>>>

-- ==== Sys2Proof/Laws/Approx.lean ====
section
/-! SUPPORT. Lemmas about `fexp2` and `fsin2pi` over the reals: what their tests admit is the bound of 00_scope.md R30
(b), (c) and R31 (b), (c), no more and no less (`exp2Admits_iff`, `sinAdmits_iff`), and the values that stand where the
free value is not admitted are inside it (`exp2Fallback`, `sinFallback`). -/

namespace Sys2Proof.Machine

/-! ## The exact comparisons -/

/-- The value of an F32 as a real number. -/
theorem ratOf_cast (x : F32) : ((ratOf x : ℚ) : ℝ) = (scaled x : ℝ) / 2 ^ 149 := by
  unfold ratOf unitScale; rw [Rat.cast_div, Rat.cast_intCast, Rat.cast_natCast, Nat.cast_pow, Nat.cast_ofNat]

theorem two_rpow_pos (r : ℝ) : (0 : ℝ) < 2 ^ r := Real.rpow_pos_of_pos (by norm_num) r

/-- Halving the exponent is taking the root. -/
theorem two_rpow_half (j : Int) (m : Nat) :
    (2 : ℝ) ^ ((j : ℝ) / 2 ^ m) = 2 ^ ((j : ℝ) / 2 ^ (m + 1)) * 2 ^ ((j : ℝ) / 2 ^ (m + 1)) := by
  rw [← Real.rpow_add (by norm_num)]
  congr 1
  rw [pow_succ]; field_simp; norm_num

/-- `leExp2` decides z ≤ 2^(j / 2^m). -/
theorem leExp2_iff (m : Nat) : ∀ (z : Rat) (j : Int), 0 ≤ z →
    (leExp2 z j m = true ↔ (z : ℝ) ≤ 2 ^ ((j : ℝ) / 2 ^ m)) := by
  induction m with
  | zero =>
    intro z j _
    rw [leExp2, decide_eq_true_eq, pow_zero, div_one, Real.rpow_intCast, ← Rat.cast_le (K := ℝ)]
    push_cast; rfl
  | succ m ih =>
    intro z j hz
    rw [leExp2, ih _ _ (mul_self_nonneg z), two_rpow_half, Rat.cast_mul]
    exact (mul_self_le_mul_self_iff (by exact_mod_cast hz) (two_rpow_pos _).le).symm

/-- `exp2Le` decides 2^(j / 2^m) ≤ z. -/
theorem exp2Le_iff (m : Nat) : ∀ (z : Rat) (j : Int), 0 ≤ z →
    (exp2Le z j m = true ↔ 2 ^ ((j : ℝ) / 2 ^ m) ≤ (z : ℝ)) := by
  induction m with
  | zero =>
    intro z j _
    rw [exp2Le, decide_eq_true_eq, pow_zero, div_one, Real.rpow_intCast, ← Rat.cast_le (K := ℝ)]
    push_cast; rfl
  | succ m ih =>
    intro z j hz
    rw [exp2Le, ih _ _ (mul_self_nonneg z), two_rpow_half, Rat.cast_mul]
    exact (mul_self_le_mul_self_iff (two_rpow_pos _).le (by exact_mod_cast hz)).symm

/-- `leCos` decides z ≤ cos(π·j / 2^m). -/
theorem leCos_iff (m : Nat) : ∀ (z : Rat) (j : Nat), j ≤ 2 ^ m →
    (leCos z j m = true ↔ (z : ℝ) ≤ Real.cos (Real.pi * j / 2 ^ m)) := by
  induction m with
  | zero =>
    intro z j hj
    have : j = 0 ∨ j = 1 := by simp at hj; omega
    rcases this with rfl | rfl
    · rw [leCos, decide_eq_true_eq, if_pos rfl, ← Rat.cast_le (K := ℝ)]; simp
    · rw [leCos, decide_eq_true_eq, if_neg (by decide), ← Rat.cast_le (K := ℝ)]; simp
  | succ m ih =>
    intro z j hj
    have hpi := Real.pi_pos
    have hp : (0 : ℝ) < 2 ^ m := by positivity
    have hp1 : (2 : ℝ) ^ (m + 1) = 2 * 2 ^ m := by ring
    have hdbl : Real.cos (2 * (Real.pi * j / 2 ^ (m + 1))) = 2 * Real.cos (Real.pi * j / 2 ^ (m + 1)) ^ 2 - 1 := Real.cos_two_mul _
    have hang : 2 * (Real.pi * j / 2 ^ (m + 1)) = Real.pi * j / 2 ^ m := by rw [hp1]; field_simp
    set c := Real.cos (Real.pi * j / 2 ^ (m + 1)) with hc
    rw [leCos]
    split
    · next h =>
      have hjm : (j : ℝ) ≤ 2 ^ m := by exact_mod_cast h
      have hc0 : 0 ≤ c := by
        apply Real.cos_nonneg_of_neg_pi_div_two_le_of_le
        · have : 0 ≤ Real.pi * j / 2 ^ (m + 1) := by positivity
          linarith
        · rw [hp1, div_le_iff₀ (by positivity)]; nlinarith
      rw [Bool.or_eq_true, decide_eq_true_eq, ih _ _ h, ← hang, hdbl]
      push_cast
      constructor
      · rintro (h0 | h0)
        · have : (z : ℝ) ≤ 0 := by exact_mod_cast h0
          linarith
        · nlinarith
      · intro hz
        by_cases h0 : z ≤ 0
        · exact .inl h0
        · right
          have : (0 : ℝ) < z := by exact_mod_cast not_le.1 h0
          nlinarith
    · next h =>
      have hjm : (2 : ℝ) ^ m < j := by exact_mod_cast not_le.1 h
      have hj2 : (j : ℝ) ≤ 2 * 2 ^ m := by rw [← hp1]; exact_mod_cast hj
      have hc0 : c < 0 := by
        apply Real.cos_neg_of_pi_div_two_lt_of_lt
        · rw [hp1, lt_div_iff₀ (by positivity)]; nlinarith
        · rw [hp1]
          have : Real.pi * j / (2 * 2 ^ m) ≤ Real.pi := by rw [div_le_iff₀ (by positivity)]; nlinarith
          linarith
      have hle : j - 2 ^ m ≤ 2 ^ m := by have := hj; rw [pow_succ] at this; omega
      have hcast : ((j - 2 ^ m : Nat) : ℝ) = (j : ℝ) - 2 ^ m := by
        rw [Nat.cast_sub (by omega)]; push_cast; rfl
      have hang2 : Real.pi * ((j : ℝ) - 2 ^ m) / 2 ^ m = 2 * (Real.pi * j / 2 ^ (m + 1)) - Real.pi := by
        rw [hang]; field_simp
      rw [Bool.and_eq_true, decide_eq_true_eq, ih _ _ hle, hcast, hang2, Real.cos_sub_pi, hdbl]
      push_cast
      constructor
      · rintro ⟨h0, h1⟩
        have : (z : ℝ) < 0 := by exact_mod_cast h0
        nlinarith
      · intro hz
        have hz0 : (z : ℝ) < 0 := by linarith
        refine ⟨by exact_mod_cast hz0, by nlinarith⟩

/-- The exact comparison is the bound of R30 (b). -/
theorem exp2Within_iff {x y : F32} (hy : 0 ≤ ratOf y) :
    exp2Within x y = true ↔ |(ratOf y : ℝ) - 2 ^ (ratOf x : ℝ)| ≤ 2 ^ (-16 : ℤ) * 2 ^ (ratOf x : ℝ) := by
  unfold exp2Within
  have h1 : (0 : Rat) ≤ ratOf y / (1 + 1 / 2 ^ 16) := by positivity
  have h2 : (0 : Rat) ≤ ratOf y / (1 - 1 / 2 ^ 16) := div_nonneg hy (by norm_num)
  rw [Bool.and_eq_true, leExp2_iff _ _ _ h1, exp2Le_iff _ _ _ h2, ← ratOf_cast x, abs_le]
  have hp := two_rpow_pos (ratOf x : ℝ)
  generalize (2 : ℝ) ^ (ratOf x : ℝ) = T at *
  push_cast
  rw [div_le_iff₀ (by norm_num), le_div_iff₀ (by norm_num)]
  norm_num
  constructor <;> rintro ⟨h1, h2⟩ <;> constructor <;> linarith

/-- The angle from the crest. -/
theorem cos_crestAngle {p : F32} (h0 : 0 ≤ scaled p) (h1 : scaledMag p < unitScale) :
    crestAngle p ≤ 2 ^ 150 ∧ Real.cos (Real.pi * crestAngle p / 2 ^ 150) = Real.sin (2 * Real.pi * ratOf p) := by
  have hs : scaled p = (scaledMag p : Int) := by
    unfold scaled at *; split at h0 <;> split <;> first | rfl | omega | simp_all
  unfold unitScale at h1
  have hr : (ratOf p : ℝ) = (scaledMag p : ℝ) / 2 ^ 149 := by rw [ratOf_cast, hs, Int.cast_natCast]
  have hk : ∀ k : Int, Real.cos (Real.pi * ((k.natAbs : Nat) : ℝ) / 2 ^ 150) = Real.cos (Real.pi * (k : ℝ) / 2 ^ 150) := by
    intro k
    rcases Int.natAbs_eq k with h | h
    · rw [h]; simp
    · rw [h]; simp only [Int.natAbs_neg, Int.natAbs_natCast, Int.cast_neg, Int.cast_natCast]
      rw [show Real.pi * -(k.natAbs : ℝ) / 2 ^ 150 = -(Real.pi * k.natAbs / 2 ^ 150) by ring, Real.cos_neg]
  have key : Real.cos (Real.pi * ((((4 * scaledMag p : Nat) : Int) - (unitScale : Int) : Int) : ℝ) / 2 ^ 150) = Real.sin (2 * Real.pi * ratOf p) := by
    rw [← Real.cos_sub_pi_div_two, hr]
    congr 1
    unfold unitScale
    push_cast
    field_simp
    ring
  have e : crestAngle p = min ((4 * scaledMag p : Nat) - (unitScale : Int)).natAbs (2 ^ 151 - ((4 * scaledMag p : Nat) - (unitScale : Int)).natAbs) := rfl
  have hle : ((4 * scaledMag p : Nat) - (unitScale : Int)).natAbs ≤ 3 * 2 ^ 149 := by unfold unitScale; omega
  rcases le_or_gt ((4 * scaledMag p : Nat) - (unitScale : Int)).natAbs (2 ^ 150) with h | h
  · rw [e, min_eq_left (by omega)]
    exact ⟨h, (hk _).trans key⟩
  · rw [e, min_eq_right (by omega)]
    refine ⟨by omega, ?_⟩
    rw [Nat.cast_sub (by omega), ← key, ← hk]
    generalize ((4 * scaledMag p : Nat) - (unitScale : Int)).natAbs = k
    rw [Nat.cast_pow, Nat.cast_ofNat, show Real.pi * ((2 : ℝ) ^ 151 - (k : ℝ)) / 2 ^ 150 = 2 * Real.pi - Real.pi * k / 2 ^ 150 by
      rw [pow_succ]; field_simp, Real.cos_two_pi_sub]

<<<

### AIM OF THE EXERCISE
Within the records above, how many lines include the word "rcases"? Only the number is wanted.

### YOUR SOLUTION
3